[[ Supplied data, beginning ]]

/-- The headers of packet `k` of `n` of a frame (R447, R449). -/
def videoHeader (s : State) (f k n line offset : Nat) (seq rtp : Word) : List Byte :=
  let i := flowImg s f
  let eth := s.img.eth.getD (flowPort s f) []
  let vlan := if bits (flowCfg s f) 19 1 = 1 then [0x81, 0x00] ++ beBytes 2 (lf i 18 2 % 2 ^ 15) else []
  let ip := fun (c : Nat) => [0x45] ++ beBytes 1 (4 * lf i 33 1) ++ beBytes 2 1248 ++ [0, 0, 0x40, 0] ++ beBytes 1 (lf i 32 1) ++ [17] ++
    beBytes 2 c ++ (i.drop 24).take 4 ++ (i.drop 20).take 4
  (i.drop 12).take 6 ++ eth.take 6 ++ vlan ++ [0x08, 0x00] ++ ip (ipSum (ip 0)) ++
  beBytes 2 (lf i 28 2) ++ beBytes 2 (lf i 30 2) ++ beBytes 2 1228 ++ [0, 0] ++
  [0x80] ++ beBytes 1 ((if k + 1 = n then 128 else 0) + lf i 34 1) ++ beBytes 2 (seq.toNat % 65536) ++ beBytes 4 rtp.toNat ++
    beBytes 4 (lf i 36 4) ++
  beBytes 2 (seq.toNat / 65536) ++ beBytes 2 1200 ++ beBytes 2 line ++ beBytes 2 offset

/-- The black byte at an offset of a line (R451). -/
def blackByte (o : Nat) : Byte := [0x80, 0x04, 0x08, 0x00, 0x40].getD (o % 5) 0

/-- Read `n` bytes of a line from offset `o` on; a poisoned sector is replaced by black, recorded and reported (R451). -/
def readLine (s : State) (f : Nat) (b : FlowBind) (frame : Word) (line : Nat) (o n : Nat) : Nat → List Byte × State
  | 0 => ([], s)
  | fuel + 1 =>
    if n = 0 then ([], s) else
    let va := line + o
    let m := min n (32 - va % 32)
    let (r, s) := engRead s { saggar := b.saggar, source := 536 + f } (BitVec.ofNat 64 va) m
    let (l, s) := match r with
      | .ok l => (l, s)
      | .error _ =>
        let s := record s 0xA4 (536 + f) b.saggar (payload [(frame.toNat, 96), (f, 93), (va / 32 * 32, 0)]) [b.saggar] false
        let s := unitError s (536 + f) ecContained 11 (24 + f) 2 0xFFF 0xFFFFF 1
          (((translate s b.saggar (BitVec.ofNat 64 va)).map Prod.fst).getD 0)
        ((List.range m).map fun i => blackByte (o + i), s)
    let (rest, s) := readLine s f b frame line (o + m) (n - m) fuel
    (l ++ rest, s)

/-- Bytes of a line that the engine has read once packet bytes [o, o + 1200) are out: to the end of the sector in which they end, so
that each sector is read once (09 R337), and no further than the line. -/
def lineRead (base o per : Nat) : Nat := min (1200 * per) ((base + o + 1231) / 32 * 32 - base)

/-- Address of byte 0 of the line of the emission's next packet. -/
def lineBase (s : State) (f : Nat) (b : FlowBind) (e : Emission) : Nat :=
  b.base.toNat + (e.frame.toNat % b.nbuf) * b.bufStride.toNat + e.k / (flowPicture s f).2.2 * b.lineStride

/-- Nothing of the next packet's bytes is in transfer (08 R323, R325). -/
def lineFree (s : State) (f : Nat) (b : FlowBind) (e : Emission) : Bool :=
  settled s b.saggar (BitVec.ofNat 64 (lineBase s f b e + 1200 * (e.k % (flowPicture s f).2.2))) 1232

/-- FRAME_PACKET: the next packet of the emission is sent at its tick (R448). A packet buffer error is sent as black (16 R547); a port
that has left service sends nothing (R433). -/
def execFramePacket (flow : Nat) (s : State) : Out :=
  act (decide (flow < 8)) (whenD (s.serving && !s.frozen) fun s =>
    let x := s.flow flow
    match x.bind, x.emission with
    | some b, some e =>
      let n := flowPackets s flow
      if n ≤ e.k || s.gts < packetTick s flow e.e e.k || !lineFree s flow b e then s else
      let per := (flowPicture s flow).2.2
      let line := e.k / per
      let o := 1200 * (e.k % per)
      let base := lineBase s flow b e
      let at_ := o + e.carry.length
      let (l, s) := readLine s flow b e.frame base at_ (lineRead base o per - at_) 40
      let l := e.carry ++ l
      let (data, s) := if e.poisoned then
          ((List.range 1200).map fun i => blackByte (o + i),
            record s 0xA4 (536 + flow) b.saggar (payload [(e.frame.toNat, 96), (flow, 93), (base + o, 0)]) [b.saggar] false)
        else (l.take 1200, s)
      let head := videoHeader s flow e.k n line (480 * (e.k % per)) x.seq e.rtp
      let s := s.setFlow flow { x with seq := x.seq + 1, emission := some { e with k := e.k + 1, poisoned := false, carry := l.drop 1200 } }
      if portUp (s.port (24 + flowPort s flow)) then s.emit (.ethernet (flowPort s flow) (head ++ data)) else s
    | _, _ => s) s

/-- EMISSION_END (R448): the permit ends unless a further frame waits for its time, and FREE_WORD takes a value that waited (R438, 14
R495). -/
def execEmissionEnd (flow : Nat) (s : State) : Out :=
  act (decide (flow < 8)) (whenD (s.serving && !s.frozen) fun s =>
    let x := s.flow flow
    match x.bind, x.emission with
    | some b, some e =>
      if e.k < flowPackets s flow || s.gts < emissionEndTick s flow e.e || (x.freeDue.isSome && !settled s b.saggar b.free 4) then s else
      let s := s.setFlow flow { x with emission := none, freeDue := none }
      let s := match x.freeDue with
        | some j => writeFree s flow b j
        | none => s
      if x.st == 1 && x.edges.any fun q => q.checked && q.frame.isSome then s
      else dropPermits s fun p => p.kind == 5 && p.unit == 536 + flow
    | _, _ => s) s

end Sys2Proof.Machine
end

[[ Supplied data, end ]]

Each line above needs to be repeated exactly, with nothing omitted.

/-- The headers of packet `k` of `n` of a frame (R447, R449). -/
def videoHeader (s : State) (f k n line offset : Nat) (seq rtp : Word) : List Byte :=
  let i := flowImg s f
  let eth := s.img.eth.getD (flowPort s f) []
  let vlan := if bits (flowCfg s f) 19 1 = 1 then [0x81, 0x00] ++ beBytes 2 (lf i 18 2 % 2 ^ 15) else []
  let ip := fun (c : Nat) => [0x45] ++ beBytes 1 (4 * lf i 33 1) ++ beBytes 2 1248 ++ [0, 0, 0x40, 0] ++ beBytes 1 (lf i 32 1) ++ [17] ++
    beBytes 2 c ++ (i.drop 24).take 4 ++ (i.drop 20).take 4
  (i.drop 12).take 6 ++ eth.take 6 ++ vlan ++ [0x08, 0x00] ++ ip (ipSum (ip 0)) ++
  beBytes 2 (lf i 28 2) ++ beBytes 2 (lf i 30 2) ++ beBytes 2 1228 ++ [0, 0] ++
  [0x80] ++ beBytes 1 ((if k + 1 = n then 128 else 0) + lf i 34 1) ++ beBytes 2 (seq.toNat % 65536) ++ beBytes 4 rtp.toNat ++
    beBytes 4 (lf i 36 4) ++
  beBytes 2 (seq.toNat / 65536) ++ beBytes 2 1200 ++ beBytes 2 line ++ beBytes 2 offset

/-- The black byte at an offset of a line (R451). -/
def blackByte (o : Nat) : Byte := [0x80, 0x04, 0x08, 0x00, 0x40].getD (o % 5) 0

/-- Read `n` bytes of a line from offset `o` on; a poisoned sector is replaced by black, recorded and reported (R451). -/
def readLine (s : State) (f : Nat) (b : FlowBind) (frame : Word) (line : Nat) (o n : Nat) : Nat → List Byte × State
  | 0 => ([], s)
  | fuel + 1 =>
    if n = 0 then ([], s) else
    let va := line + o
    let m := min n (32 - va % 32)
    let (r, s) := engRead s { saggar := b.saggar, source := 536 + f } (BitVec.ofNat 64 va) m
    let (l, s) := match r with
      | .ok l => (l, s)
      | .error _ =>
        let s := record s 0xA4 (536 + f) b.saggar (payload [(frame.toNat, 96), (f, 93), (va / 32 * 32, 0)]) [b.saggar] false
        let s := unitError s (536 + f) ecContained 11 (24 + f) 2 0xFFF 0xFFFFF 1
          (((translate s b.saggar (BitVec.ofNat 64 va)).map Prod.fst).getD 0)
        ((List.range m).map fun i => blackByte (o + i), s)
    let (rest, s) := readLine s f b frame line (o + m) (n - m) fuel
    (l ++ rest, s)

/-- Bytes of a line that the engine has read once packet bytes [o, o + 1200) are out: to the end of the sector in which they end, so
that each sector is read once (09 R337), and no further than the line. -/
def lineRead (base o per : Nat) : Nat := min (1200 * per) ((base + o + 1231) / 32 * 32 - base)

/-- Address of byte 0 of the line of the emission's next packet. -/
def lineBase (s : State) (f : Nat) (b : FlowBind) (e : Emission) : Nat :=
  b.base.toNat + (e.frame.toNat % b.nbuf) * b.bufStride.toNat + e.k / (flowPicture s f).2.2 * b.lineStride

/-- Nothing of the next packet's bytes is in transfer (08 R323, R325). -/
def lineFree (s : State) (f : Nat) (b : FlowBind) (e : Emission) : Bool :=
  settled s b.saggar (BitVec.ofNat 64 (lineBase s f b e + 1200 * (e.k % (flowPicture s f).2.2))) 1232

/-- FRAME_PACKET: the next packet of the emission is sent at its tick (R448). A packet buffer error is sent as black (16 R547); a port
that has left service sends nothing (R433). -/
def execFramePacket (flow : Nat) (s : State) : Out :=
  act (decide (flow < 8)) (whenD (s.serving && !s.frozen) fun s =>
    let x := s.flow flow
    match x.bind, x.emission with
    | some b, some e =>
      let n := flowPackets s flow
      if n ≤ e.k || s.gts < packetTick s flow e.e e.k || !lineFree s flow b e then s else
      let per := (flowPicture s flow).2.2
      let line := e.k / per
      let o := 1200 * (e.k % per)
      let base := lineBase s flow b e
      let at_ := o + e.carry.length
      let (l, s) := readLine s flow b e.frame base at_ (lineRead base o per - at_) 40
      let l := e.carry ++ l
      let (data, s) := if e.poisoned then
          ((List.range 1200).map fun i => blackByte (o + i),
            record s 0xA4 (536 + flow) b.saggar (payload [(e.frame.toNat, 96), (flow, 93), (base + o, 0)]) [b.saggar] false)
        else (l.take 1200, s)
      let head := videoHeader s flow e.k n line (480 * (e.k % per)) x.seq e.rtp
      let s := s.setFlow flow { x with seq := x.seq + 1, emission := some { e with k := e.k + 1, poisoned := false, carry := l.drop 1200 } }
      if portUp (s.port (24 + flowPort s flow)) then s.emit (.ethernet (flowPort s flow) (head ++ data)) else s
    | _, _ => s) s

/-- EMISSION_END (R448): the permit ends unless a further frame waits for its time, and FREE_WORD takes a value that waited (R438, 14
R495). -/
def execEmissionEnd (flow : Nat) (s : State) : Out :=
  act (decide (flow < 8)) (whenD (s.serving && !s.frozen) fun s =>
    let x := s.flow flow
    match x.bind, x.emission with
    | some b, some e =>
      if e.k < flowPackets s flow || s.gts < emissionEndTick s flow e.e || (x.freeDue.isSome && !settled s b.saggar b.free 4) then s else
      let s := s.setFlow flow { x with emission := none, freeDue := none }
      let s := match x.freeDue with
        | some j => writeFree s flow b j
        | none => s
      if x.st == 1 && x.edges.any fun q => q.checked && q.frame.isSome then s
      else dropPermits s fun p => p.kind == 5 && p.unit == 536 + flow
    | _, _ => s) s

end Sys2Proof.Machine
end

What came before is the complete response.